The Commerce Clause is found in Article I, Section 8, Clause 3 of the Constitution. It gives power to Congress to regulate interstate trade. It says:
“To regulate commerce with foreign nations, and among the several States, and with the Indian tribes.”
This statement, like most statements in the Constitution is vague. What is “commerce”? And what does “among the several states mean”? Throughout our country’s history the Supreme Court has interpreted the Commerce Clause either narrowly or broadly.
We’ve entered an era when the Supreme Court is taking a more narrow approach to the Commerce Clause, thus limiting Congress’s power to regulate interstate commerce. The modern test in order to determine if a statute falls under Congress’s Commerce Clause power is broken down into a three parts.
- Congress can regulate the channels of interstate commerce. This means congress can regulate the terms and conditions on which goods and services are sold. They can restrict the types of goods that can be shipped overstate.
- Congress can regulate the instrumentalities of commerce.
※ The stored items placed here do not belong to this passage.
-- ==== Sys2Proof/Machine/Commands.lean ====
section
/-! DEFINITION. The life of a host command (chapter 03): doorbells and fetching, the decode checks of
Table 03.4, admission, range locks, and the completion entry. -/

namespace Sys2Proof

open Sys2Proof.Machine

/-- NVMe status (code type, code) with completion dword 0. -/
abbrev Status := Nat × Nat × Nat

/-! ## Opcodes: reserved fields (log entry 27) -/

/-- Reserved bits of command dwords 10–15 of an admin command (NVMe 2.0; Tables 03.11 and 04.3 for the
vendor commands); none for an opcode that Table 03.5 does not list. -/
def adminReserved (opc : Nat) : Option (List Nat) :=
  let f := 0xFFFFFFFF
  if opc = 0x00 || opc = 0x04 then some [0xFFFF0000, f, f, f, f, f]
  else if opc = 0x01 then some [0, 0x0000FFF8, 0xFFFF0000, f, f, f]
  else if opc = 0x02 then some [0, 0, 0, 0, 0x007FFF80, f]
  else if opc = 0x05 then some [0, 0x0000FFFC, f, f, f, f]
  else if opc = 0x06 then some [0x0000FF00, 0x00FF0000, f, f, 0xFFFFFF80, f]
  else if opc = 0x08 then some [0, f, f, f, f, f]
  else if opc = 0x09 then some [0x7FFFFF00, 0, f, f, 0xFFFFFF80, f]
  else if opc = 0x0A then some [0xFFFFF800, 0, f, f, 0xFFFFFF80, f]
  else if opc = 0x0C then some [f, f, f, f, f, f]
  else if opc = 0x0D then some [0xFFFFFFF0, 0x00FFFFFF, f, f, f, f]
  else if opc = 0x10 then some [0x7FFFFFC0, f, f, f, f, f]
  else if opc = 0x11 then some [0, 0, f, f, f, f]
  else if opc = 0x14 || opc = 0x15 then some [0xFFFFFFF0, f, f, f, f, f]
  else if opc = 0x80 then some [0xFFFFC000, f, f, f, f, f]
  else if opc = 0x84 then some [0xFFFFFC00, 0, f, f, f, f]
  else if opc = 0xC1 || opc = 0xC2 then some [0, 0xFFFFFFFE, f, f, f, f]
  else if opc = 0xC5 || opc = 0xC8 then some [0, 0xFFFFFE00, f, f, f, f]
  else if opc = 0xD5 then some [0xFFFFFE00, 0, 0, 0, 0, f]
  else if 0xD0 ≤ opc && opc ≤ 0xD7 then some [0xFFFFFE00, f, f, f, f, f]
  else none

/-- Admin commands of the physical function only (Table 03.5). -/
def pfOnly (opc : Nat) : Bool :=
  opc = 0x0D || opc = 0x10 || opc = 0x11 || opc = 0x14 || opc = 0x15 || 0x80 ≤ opc

/-- Reserved bits of command dwords 10–15 of an I/O command. -/
def ioReserved (opc : Nat) : Option (List Nat) :=
  let f := 0xFFFFFFFF
  if opc = 0x00 then some [f, f, f, f, f, f]
  else if opc = 0x01 then some [0, 0, 0x02FF0000, 0xFFFFFF00, 0, 0]
  else if opc = 0x02 then some [0, 0, 0x02FF0000, 0xFFFFFF00, 0, 0]
  else if opc = 0x08 then some [0, 0, 0x00FF0000, f, 0, 0]
  else if opc = 0x09 then some [0xFFFFFF00, 0xFFFFFFF8, f, f, f, f]
  else if opc = 0x0C then some [0, 0, 0x02FF0000, f, 0, 0]
  else if opc = 0x79 then some [0, 0, f, 0xFFFFFC00, f, f]
  else if opc = 0x7A then some [0, 0, 0, 0xFFFE0000, f, f]
  else if opc = 0x7D then some [0, 0, 0x00FF0000, f, 0, 0]
  else if opc = 0x81 then some [0, f, f, f, f, f]
  else if opc = 0x82 || opc = 0x84 then some [0, f, f, f, f, f]
  else none

/-- A take command (Table 03.8). -/
def isTakeOpc (opc : Nat) : Bool := opc = 0x81 || opc = 0x82 || opc = 0x84

/-- The command moves data through its PRPs. -/
def movesData (admin : Bool) (opc : Nat) : Bool :=
  if admin then opc = 0x02 || opc = 0x06 || opc = 0x0D || opc = 0x11 || opc = 0x15 || opc = 0xC1
    || opc = 0xC2 || opc = 0xC5 || opc = 0xD0 || opc = 0xD1 || opc = 0x01 || opc = 0x05
  else opc = 0x01 || opc = 0x02 || opc = 0x09 || opc = 0x7A || opc = 0x7D || opc = 0x81 || opc = 0x82

def Sqe.dwords (q : Sqe) : List Nat := [q.dw10, q.dw11, q.dw12, q.dw13, q.dw14, q.dw15]

/-- No reserved bit is set, the command is not fused and has no metadata pointer, the data pointers are PRPs and they
are aligned (R87, R88, check 2). -/
def Sqe.shapeOk (q : Sqe) (admin : Bool) (masks : List Nat) : Bool :=
  q.fuse = 0 && q.psdt = 0 && q.dw2 = 0 && q.dw3 = 0 && q.mptr = 0 && (q.prpOk || !movesData admin q.opc)
    && (List.zip q.dwords masks).all fun e => e.1 &&& e.2 = 0

/-- First LBA and number of blocks of a command (0's based in dword 12). -/
def Sqe.lba (q : Sqe) : Nat := q.dw10 + 2 ^ 32 * q.dw11
def Sqe.blocks (q : Sqe) : Nat := q.dw12 % 65536 + 1

/-- Ranges of a Dataset Management command: (first LBA, blocks), leaving out empty ones. -/
def Sqe.dsmRanges (q : Sqe) : List (Nat × Nat) :=
  ((List.range (q.dw10 % 256 + 1)).map fun i => (field q.data (16 * i + 8) 8, field q.data (16 * i + 4) 4)).filter
    (0 < ·.2)

/-- Deallocate is asked for (R106). -/
def Sqe.deallocates (q : Sqe) : Bool := bit q.dw11 2

/-- Logical-block ranges of an I/O command that check 6 tests (Table 03.4). -/
def Sqe.ranges (q : Sqe) : List (Nat × Nat) :=
  if q.opc = 0x01 || q.opc = 0x02 || q.opc = 0x08 || q.opc = 0x0C then [(q.lba, q.blocks)]
  else if q.opc = 0x09 then if q.deallocates then q.dsmRanges else []
  else if q.opc = 0x7D || q.opc = 0x7A then [(q.lba, 1)]
  else if q.opc = 0x79 then if bit q.dw13 8 then [] else [(q.lba, 1)]
  else []

/-- Fields of a zone command that only some values make valid (check 2): the start LBA of a zone, a Send Action of
1 to 5, and a Receive of a zone report with a known reporting option (ZNS). -/
def Sqe.zoneFieldsOk (q : Sqe) : Bool :=
  if q.opc = 0x7D then q.lba % 65536 = 0
  else if q.opc = 0x79 then
    1 ≤ q.dw13 % 256 && q.dw13 % 256 ≤ 5 && (bit q.dw13 8 || q.lba % 65536 = 0)
  else if q.opc = 0x7A then q.dw13 % 256 = 0 && q.dw13 / 256 % 256 ≤ 7
  else true

/-- Namespace types an I/O command is marked for (Table 03.8). -/
def ioTypeOk (opc : Nat) (t : NsType) : Bool :=
  if opc = 0x08 || opc = 0x09 then t ≠ .zoned
  else if opc = 0x79 || opc = 0x7A || opc = 0x7D then t = .zoned
  else true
This consists of trucking, air travel, and shipping.
- Pursuant to the necessary and proper clause and commerce clause, Congress can regulate any economic activity that has a substantial relation with commerce or substantially effects interstate commerce.
The third prong of the test is where the financial lesson comes from. If an activity is economic, you can aggregate the activities done on a national level to show that it is substantially related to interstate activities. Huh? An example will clarify this.
Let’s say Congress passes a law regulating the amount of wheat farmers can grow. The purpose is to increase the price of wheat to help farmers. Farmer Joe goes over his limit and is fined. He takes his case to court and claims the statute is unconstitutional. The court will ask if the activity is economic in nature. Farming seems like an economic activity. Now the court asks does it substantially affect interstate commerce. Of course Farmer Joe’s violation alone will not have a substantial effect on the national price of wheat, however, if every farmer in the country were to go over the limit just a bit, all those violations taken together would have a substantial effect on the price of wheat. Because farming is an economic activity and the aggregate of farming violations would have an effect on interstate trade, Congress can regulate wheat production. Thus, the statute is constitutional under the Commerce Clause.
The financial lesson I pulled from this is that little things can add up to have a substantial effect on you financial life. A few dollars invested here and a pennies saved there can add up and substantial effect your balance. Look at your financial decisions in the aggregate. By taking this big picture view, you’ll see that even small steps can have a major impact on your account in the long run.